▶ **EXERCISE BRIEF**
Your job is to set down the stretch of entries that opens with the line containing "7-bit fields. That" and closes with the line containing "b2.toNat = 2 * vb.toNat + vg.toNat / 64 ∧". Keep both end lines, copy each exactly, and add nothing.

▶ **PROVIDED ENTRIES**

-- ==== Sys2Proof/Certificates/Slice0/Obligations.lean ====
section
/-! DEFINITION. The statements for the provers. -/

open Sys2Proof Sys2Proof.Machine

/-! ### Encoding -/

/-- Decoding the bytes of a well-formed opcode gives it back, whatever follows them in the stream
(30_encoding.md sections 1 and 2; every operand at every value the encoding admits). -/
def Obligations.DecodeOfEncode : Prop :=
  ∀ (i : Instr) (rest : List Byte), i.wellFormed = true → decode (encode i ++ rest) = .ok (i, rest)

/-- The other direction: whatever bytes decode, they begin with the encoding of the well-formed opcode
they decode to, and the rest is left. Every leading byte has one meaning (R91). -/
def Obligations.EncodeOfDecode : Prop :=
  ∀ (bytes rest : List Byte) (i : Instr), decode bytes = .ok (i, rest) →
    i.wellFormed = true ∧ bytes = encode i ++ rest

/-- The partition of the 256 leading bytes by R91's ranges (its table is the spec's own derivation from
R90), and the length of each class. -/
def Obligations.LeadingBytePartition : Prop :=
  ∀ b : Byte,
    (b.toNat ≤ 0x1F → classify b = .index ∧ (classify b).length = 1) ∧
    (0x20 ≤ b.toNat → b.toNat ≤ 0x3F → classify b = .diff3 ∧ (classify b).length = 2) ∧
    (0x40 ≤ b.toNat → b.toNat ≤ 0x7F → classify b = .diff ∧ (classify b).length = 1) ∧
    (0x80 ≤ b.toNat → b.toNat ≤ 0xBF → classify b = .luma ∧ (classify b).length = 2) ∧
    (0xC0 ≤ b.toNat → b.toNat ≤ 0xDF → classify b = .diff2 ∧ (classify b).length = 3) ∧
    (0xE0 ≤ b.toNat → b.toNat ≤ 0xFE → classify b = .run ∧ (classify b).length = 1) ∧
    (b.toNat = 0xFF → classify b = .rgb ∧ (classify b).length = 4)

/-- R92 and R103: the leading byte alone decides the opcode and its length (1 for INDEX, DIFF, RUN; 2 for
DIFF3, LUMA; 3 for DIFF2; 4 for RGB); four bytes of any values decode, so no byte is illegal; and no RUN
encodes as 0xFF. -/
def Obligations.EveryByteIsLegal : Prop :=
  (∀ (b0 b1 b2 b3 : Byte) (rest : List Byte), ∃ i,
    i.wellFormed = true ∧ i.opcode = classify b0 ∧
    decode (b0 :: b1 :: b2 :: b3 :: rest) = .ok (i, (b1 :: b2 :: b3 :: rest).drop ((classify b0).length - 1))) ∧
  (Opcode.index.length = 1 ∧ Opcode.diff.length = 1 ∧ Opcode.run.length = 1 ∧ Opcode.diff3.length = 2 ∧
    Opcode.luma.length = 2 ∧ Opcode.diff2.length = 3 ∧ Opcode.rgb.length = 4) ∧
  (∀ f : BitVec 5, (Instr.run f).wellFormed = true → encode (.run f) ≠ [0xFF])

/-- The bytes of the one- and two-byte opcodes and of RGB, as numbers (R93 to R96, R98, R99). -/
def Obligations.OpcodeFormats : Prop :=
  (∀ r g b : Byte, encode (.rgb r g b) = [0xFF, r, g, b]) ∧
  (∀ vr vg vb : BitVec 2, encode (.diff vr vg vb) =
    [BitVec.ofNat 8 (0x40 + 16 * vr.toNat + 4 * vg.toNat + vb.toNat)]) ∧
  (∀ (vr : BitVec 4) (vg : BitVec 5) (vb : BitVec 4), encode (.diff3 vr vg vb) =
    [BitVec.ofNat 8 (0x20 + vg.toNat), BitVec.ofNat 8 (16 * vr.toNat + vb.toNat)]) ∧
  (∀ (vg : BitVec 6) (vgr vgb : BitVec 4), encode (.luma vg vgr vgb) =
    [BitVec.ofNat 8 (0x80 + vg.toNat), BitVec.ofNat 8 (16 * vgr.toNat + vgb.toNat)]) ∧
  (∀ f : BitVec 5, f.toNat ≤ 30 →
    encode (.run f) = [BitVec.ofNat 8 (0xE0 + f.toNat)] ∧ encode (.run f) ≠ [0xFF]) ∧
  (∀ i : BitVec 5, encode (.index i) = [BitVec.ofNat 8 i.toNat])

/-- DIFF2's three bytes (30_encoding.md section 1; conflict C1): each byte as arithmetic on the 7-bit fields. That
they are the little-endian bytes of one 24-bit number is the spec's own derivation from its table. -/
def Obligations.Diff2Format : Prop :=
  ∀ vr vg vb : BitVec 7, ∃ b0 b1 b2 : Byte,
    encode (.diff2 vr vg vb) = [b0, b1, b2] ∧
    b0.toNat = 0xC0 + vr.toNat % 32 ∧
    b1.toNat = 4 * (vg.toNat % 64) + vr.toNat / 32 ∧
    b2.toNat = 2 * vb.toNat + vg.toNat / 64 ∧
    b0.toNat + 256 * b1.toNat + 65536 * b2.toNat =
      vr.toNat % 32 + 6 * 32 + vr.toNat / 32 * 256 + vg.toNat * 1024 + vb.toNat * 131072

/-- A few words of 95_test_vectors.md (V-S39, V-S15, V-S20, V-S11, V-S3, V-R4, V-D8). -/
def Obligations.OpcodeWords : Prop :=
  decode [0xC9, 0x04, 0xF4] = .ok (.diff2 0b0001001 0b0000001 0b1111010, []) ∧
  decode [0xC0, 0xBC, 0x01] = .ok (.diff2 0 0b1101111 0, []) ∧
  decode [0xA0, 0x87] = .ok (.luma 0b100000 0b1000 0b0111, []) ∧
  decode [0x30, 0x88] = .ok (.diff3 0b1000 0b10000 0b1000, []) ∧
  decode [0x71] = .ok (.diff 0b11 0b00 0b01, []) ∧
  decode [0xFE] = .ok (.run 30, []) ∧
  decode [0x1D] = .ok (.index 29, []) ∧
  decode [0xFF, 0xFF, 0xFF, 0xFF] = .ok (.rgb 255 255 255, [])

▶ **ANSWER FOR THE TASK**
/-- DIFF2's three bytes (30_encoding.md section 1; conflict C1): each byte as arithmetic on the 7-bit fields. That
they are the little-endian bytes of one 24-bit number is the spec's own derivation from its table. -/
def Obligations.Diff2Format : Prop :=
  ∀ vr vg vb : BitVec 7, ∃ b0 b1 b2 : Byte,
    encode (.diff2 vr vg vb) = [b0, b1, b2] ∧
    b0.toNat = 0xC0 + vr.toNat % 32 ∧
    b1.toNat = 4 * (vg.toNat % 64) + vr.toNat / 32 ∧
    b2.toNat = 2 * vb.toNat + vg.toNat / 64 ∧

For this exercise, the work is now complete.